Unauthorized use of this software is prohibited.
See https://acme-cms-legacy.com (domain expired 2016)Sound familiar? Like a wealthy heir “rediscovering” a family treasure. But metadata? It never forgets.
Actionable Takeaways for Tech Professionals
- Document everything. Every commit. Every design choice. Every third-party library. Your future self will thank you.
- Use proper version control. Don’t zip folders and call it a backup. Use Git. Write clear commit messages. Sign your work.
- Audit for IP risks. Run
scancode-toolkitto find hidden code. Don’t let a third-party dependency sink your case. - Keep metadata clean. Don’t alter timestamps. Use Jenkins or GitHub Actions. Make builds reproducible.
- Consider expert witness work. It’s not just for lawyers. Tech pros with forensic skills are in demand.
The Future of Legal Tech Careers
The James A. Stack Collection teaches us this: provenance matters. History matters. Documentation matters.
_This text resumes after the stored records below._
-- ==== Sys2Proof/Tests/Slice0.lean ====
section
/-! SUPPORT. Tests of this slice: ill-formed commands that WellFormed refuses, the spec's worked examples, and for every statement that has
hypotheses a state that meets them. -/

set_option maxRecDepth 100000

namespace Sys2Proof.Tests
open Machine

/-! ### Helpers -/

/-- A state with some registers written. -/
def setRegs (s : State) (l : List (Nat × Nat)) : State := l.foldl (fun s x => wr s x.1 (w64 x.2)) s

/-- A state with some fields of registers written. -/
def setFields (s : State) (l : List (Nat × Fld × Nat)) : State := l.foldl (fun s x => wrF s x.1 x.2.1 x.2.2) s

/-- A device that has started: its start sequence is over, READY is 1, 10,000 cycles have passed. -/
def started : State :=
  wrB { State.reset with time := 10000, power := { State.reset.power with step := none } } R_PWR_DEVSTAT PWR_DEVSTAT_READY true

/-- The state after a command. -/
def after (c : Instr) (s : State) : State := match exec c s with | .next t => t | _ => s

/-- `started` with port 0 UP, its session open, its credits known, and 64 slots on each channel from the partner. -/
def linked : State :=
  setLink (setFields started [(R_LPH_STAT 0, LPH_STAT_STATE, 5), (R_PT_STAT 0, PT_STAT_SESSION, 1), (R_PT_STAT 0, PT_STAT_CREDITED, 1)])
    0 { linkReset with partnerSize := [64, 64, 64, 64] }

/-- A request header of slot 1 of port 0. -/
def hdr (tag : Nat) (ord : Bool) : ReqHdr := { port := 0, slot := 1, tag := BitVec.ofNat 12 tag, ord := ord, mgmt := false }

/-! ### Requests -/

/-- Operands of a request unit of each opcode: tag, ordered, opcode, LEN, OPFMT and RUN. -/
def unitOperands : List (Nat × Bool × Nat × Nat × Nat × Nat) :=
  [(7, false, 0x01, 64, 0, 0), (0, true, 0x02, 1, 0, 0), (1, false, 0x10, 1, 0, 0), (1, false, 0x11, 2, 0, 0), (1, false, 0x12, 4, 0, 0),
   (1, false, 0x13, 8, 0, 0), (1, false, 0x14, 8, 0, 0), (1, false, 0x15, 8, 0, 0), (1, false, 0x16, 8, 0, 0), (1, false, 0x17, 8, 0, 0),
   (1, false, 0x18, 8, 0, 0), (1, false, 0x19, 64, 0, 0), (1, false, 0x20, 64, 0, 0), (1, false, 0x20, 7, 8, 0), (4095, false, 0x21, 64, 0, 0),
   (1, false, 0x30, 0, 0, 0), (4095, false, 0x03, 64, 0, 16), (1, false, 0x04, 64, 0, 1), (1, true, 0x04, 64, 0, 2)]

theorem witness_unit_accepted :
    ∀ x ∈ unitOperands, UnitAccepted linked (hdr x.1 x.2.1) x.2.2.1 x.2.2.2.1 x.2.2.2.2.1 x.2.2.2.2.2 := by
  unfold UnitAccepted; decide

/-- `linked` with an ordered WRITE held behind a FENCE in flight. -/
def held : State := after (.writeReq (hdr 2 true) 0x40 8 (BitVec.allOnes 64) (List.replicate 8 1)) (after (.readReq (hdr 1 false) 0x80 8) linked)

theorem witness_held_requests :
    (∃ x ∈ held.heldOrd, x.req.who = .port 0 1 ∧ x.uid < held.nextUid) ∧
    (unitReq (hdr 3 true) .read 0x01 0x40 8 0 0 false []).ord = true ∧ (unitReq (hdr 3 true) .read 0x01 0x40 8 0 0 false []).who = .port 0 1 := by
  decide

/-- `held` once the READ has been answered: the held request may go on. -/
def mayRelease : State := { held with txns := [] }

theorem witness_ordered_release :
    coreOn mayRelease = true ∧ (mayRelease.heldOrd.find? (fun t => t.req.who = .port 0 1 && mayPass mayRelease t)).isSome = true := by decide

/-- `linked` with the READ of an absent register answered: its response is due. -/
def responseDue : State := after (.readReq (hdr 1 false) 0xFF800000 8) linked

theorem witness_response_send :
    (nextDue responseDue 0 false).any (fun t => responseCredit responseDue 0 false t) = true ∧ coreOn responseDue = true ∧
    portUp responseDue 0 = true ∧ rdB responseDue (R_PT_STAT 0) PT_STAT_CREDITED = true := by decide

theorem witness_malformed_unit :
    coreOn linked = true ∧ (0 : BitVec 3).toNat < numPorts linked.variant ∧ rdB linked (R_PT_STAT 0) PT_STAT_SESSION = true := by decide

/-! ### Banks -/

/-- `linked` 4 cycles after the WRITE of a whole line at address 0 was admitted. -/
def writeWaits : State :=
  let s := after (.writeReq (hdr 1 false) 0 64 (BitVec.allOnes 64) (List.replicate 64 0xA5)) linked
  { s with time := s.time + 4 }

/-- `linked` 4 cycles after a READ at address 0 was admitted. -/
def readWaits : State :=
  let s := after (.readReq (hdr 1 false) 0 8) linked
  { s with time := s.time + 4 }

/-- What the bank serves next, with the service pointer after it. -/
def winner (s : State) (b : Nat) : Option (Nat × BReq) :=
  match slotWinner s b with
  | (some id, ptr) => if id = 28 then none else (servable s b id).map (fun w => (ptr, w))
  | _ => none

/-- What `winner` finds is served. -/
theorem bankServes_of_winner {s : State} {b ptr : Nat} {w : BReq} (h : winner s b = some (ptr, w)) (h1 : bankCycleFree s b = true)
    (h2 : (bankOf s b).borrow = none) (h3 : s.test.fgUnit = none) (h4 : (bankOf s b).wbCycle ≠ some s.time) : BankServes s b ptr w := by
  unfold winner at h
  split at h
  · rename_i id p hw
    split at h
    · cases h
    · rename_i hid
      cases hs : servable s b id with
      | none => rw [hs] at h; cases h
      | some x =>
        rw [hs] at h
        cases h
        exact ⟨h1, h2, h3, h4, id, hid, hw, hs⟩
  · cases h
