-- ==== Sys2Proof/Decode.lean ====
section
/-! DEFINITION. Decoding a command word (30_encoding.md R61 to R69) and, after it, encoding an instruction (R74). -/

namespace Sys2Proof

/-! ### The opcode map (30_encoding.md R67) -/

/-- The column OP. -/
def Opcode.byte : Opcode → Byte
  | .crcinit => 0x01#8
  | .crcbyte => 0x02#8
  | .enchdr => 0x10#8
  | .encaddr => 0x11#8
  | .encclr => 0x12#8
  | .encval => 0x13#8
  | .encgo => 0x14#8
  | .rxclr => 0x20#8
  | .rxbyte => 0x21#8
  | .decgo => 0x22#8
  | .setctrl => 0x30#8
  | .errclr => 0x31#8

/-- The column "match". -/
def Opcode.matchWord : Opcode → Word
  | .crcinit => 0x01000000#32
  | .crcbyte => 0x02000000#32
  | .enchdr => 0x10000000#32
  | .encaddr => 0x11000000#32
  | .encclr => 0x12000000#32
  | .encval => 0x13000000#32
  | .encgo => 0x14000000#32
  | .rxclr => 0x20000000#32
  | .rxbyte => 0x21000000#32
  | .decgo => 0x22000000#32
  | .setctrl => 0x30000000#32
  | .errclr => 0x31000000#32

/-- The column "legal-word mask". -/
def Opcode.mask : Opcode → Word
  | .crcinit => 0xFFFFFFFF#32
  | .crcbyte => 0xFFFFFF00#32
  | .enchdr => 0xFFFF0000#32
  | .encaddr => 0xFFFF0000#32
  | .encclr => 0xFFFFFFFF#32
  | .encval => 0xFFFF0000#32
  | .encgo => 0xFFFFFFFF#32
  | .rxclr => 0xFFFFFFFF#32
  | .rxbyte => 0xFFFFFF00#32
  | .decgo => 0xFFFFFFFF#32
  | .setctrl => 0xFFFFFFFE#32
  | .errclr => 0xFFFFFFFF#32

/-- The rows of the map, in its order. -/
def Opcode.all : List Opcode :=
  [.crcinit, .crcbyte, .enchdr, .encaddr, .encclr, .encval, .encgo, .rxclr, .rxbyte, .decgo, .setctrl, .errclr]

/-- The defined opcode with this OP value, if there is one (30_encoding.md R68). -/
def Opcode.ofByte (op : Byte) : Option Opcode :=
  Opcode.all.find? fun o => o.byte == op

/-! ### Fields of a command word (30_encoding.md R61 to R66) -/

/-- OP = w[31:24] (30_encoding.md R61). -/
def opField (w : Word) : Byte := w.extractLsb' 24 8

/-- BYTE = w[7:0] (30_encoding.md R63, R66). -/
def byteField (w : Word) : Byte := w.extractLsb' 0 8

/-- HALF = w[15:0] (30_encoding.md R64, R66). -/
def halfField (w : Word) : Half := w.extractLsb' 0 16

/-- SID = w[15:8] (30_encoding.md R65, R66). -/
def sidField (w : Word) : Byte := w.extractLsb' 8 8

/-- FC = w[7:0] (30_encoding.md R65, R66). -/
def fcField (w : Word) : Byte := w.extractLsb' 0 8

/-! ### Decoding -/

/-- The instruction an opcode and the operand fields of its format make (30_encoding.md R66, R67). -/
def Opcode.instr (w : Word) : Opcode → Instr
  | .crcinit => .crcinit
  | .crcbyte => .crcbyte (byteField w)
  | .enchdr => .enchdr (sidField w) (fcField w)
  | .encaddr => .encaddr (halfField w)
  | .encclr => .encclr
  | .encval => .encval (halfField w)
  | .encgo => .encgo
  | .rxclr => .rxclr
  | .rxbyte => .rxbyte (byteField w)
  | .decgo => .decgo
  | .setctrl => .setctrl (halfField w)
  | .errclr => .errclr

/-- The decode procedure of 30_encoding.md R69: the opcode first, then the reserved bits. -/
def decode (w : Word) : Except RejectCause Instr :=
  match Opcode.ofByte (opField w) with
  | none => .error .illegalOpcode
  | some op => if w &&& op.mask = op.matchWord then .ok (op.instr w) else .error .reservedNonzero

/-- The instruction the decoder reads from a row's word as the opcode table numbers its bits. A command is
one 32-bit word (30_encoding.md R60), so a longer row has no reading. -/
def decodeTableWord (nbits w : Nat) : Option Instr :=
  if nbits ≤ 32 then
    match decode (BitVec.ofNat 32 (w % 2 ^ nbits)) with
    | .ok i => some i
    | .error _ => none
  else none

/-! ### Encoding -/

/-- The opcode an instruction has. -/
def Instr.opcode : Instr → Opcode
  | .crcinit => .crcinit
  | .crcbyte _ => .crcbyte
  | .enchdr _ _ => .enchdr
  | .encaddr _ => .encaddr
  | .encclr => .encclr
  | .encval _ => .encval
  | .encgo => .encgo
  | .rxclr => .rxclr
  | .rxbyte _ => .rxbyte
  | .decgo => .decgo
  | .setctrl _ => .setctrl
  | .errclr => .errclr

/-- The word of an instruction, from the column "word" of 30_encoding.md R74. -/
def encode : Instr → Word
  | .crcinit => 0x01000000#32
  | .crcbyte b => 0x02000000#32 ||| b.setWidth 32
  | .enchdr sid fc => 0x10000000#32 ||| (sid.setWidth 32 <<< 8) ||| fc.setWidth 32
  | .encaddr a => 0x11000000#32 ||| a.setWidth 32
  | .encclr => 0x12000000#32
  | .encval v => 0x13000000#32 ||| v.setWidth 32
  | .encgo => 0x14000000#32
  | .rxclr => 0x20000000#32
  | .rxbyte b => 0x21000000#32 ||| b.setWidth 32
  | .decgo => 0x22000000#32
  | .setctrl m => 0x30000000#32 ||| m.setWidth 32
  | .errclr => 0x31000000#32

end Sys2Proof
end

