-- ==== Sys2Proof/Machine/Control.lean ====
section
/-! DEFINITION. The commands SETCTRL and ERRCLR (43_control.md R170, R171). -/

namespace Sys2Proof.Machine

/-- SETCTRL m (43_control.md R170). The decoder has refused an operand with a bit of 15:1 set; for such an operand
the meaning is the same rejection, so it says all of R170 by itself (log entry 8). -/
def execSetctrl (half : Half) (s : State) : Host.Outcome State Fault Refusal :=
  if half >>> 1 = 0#16 then .next (s.setCtrl (ctrlOfHalf half))
  else .next (reject .reservedNonzero (encode (.setctrl half)) s)

/-- ERRCLR (43_control.md R171). -/
def execErrclr (s : State) : Host.Outcome State Fault Refusal :=
  .next (s.setErrors 0#8 0#32 0#16)

end Sys2Proof.Machine
end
In software, it’s no different.
As an expert witness, I don’t just “analyze code.” I tell its story. I connect dots across time, people, and systems. In IP litigation, that story is everything.
Whether you’re a CTO protecting your company’s IP, a freelancer defending your work, or a VC assessing risk, understanding digital forensics isn’t optional. It’s essential.
The next “1804 Dollar” won’t be in a drawer. It’ll be in a git repo. A cloud backup. A developer’s laptop.
And the people who can find it—and prove where it came from—will shape the future of legal tech.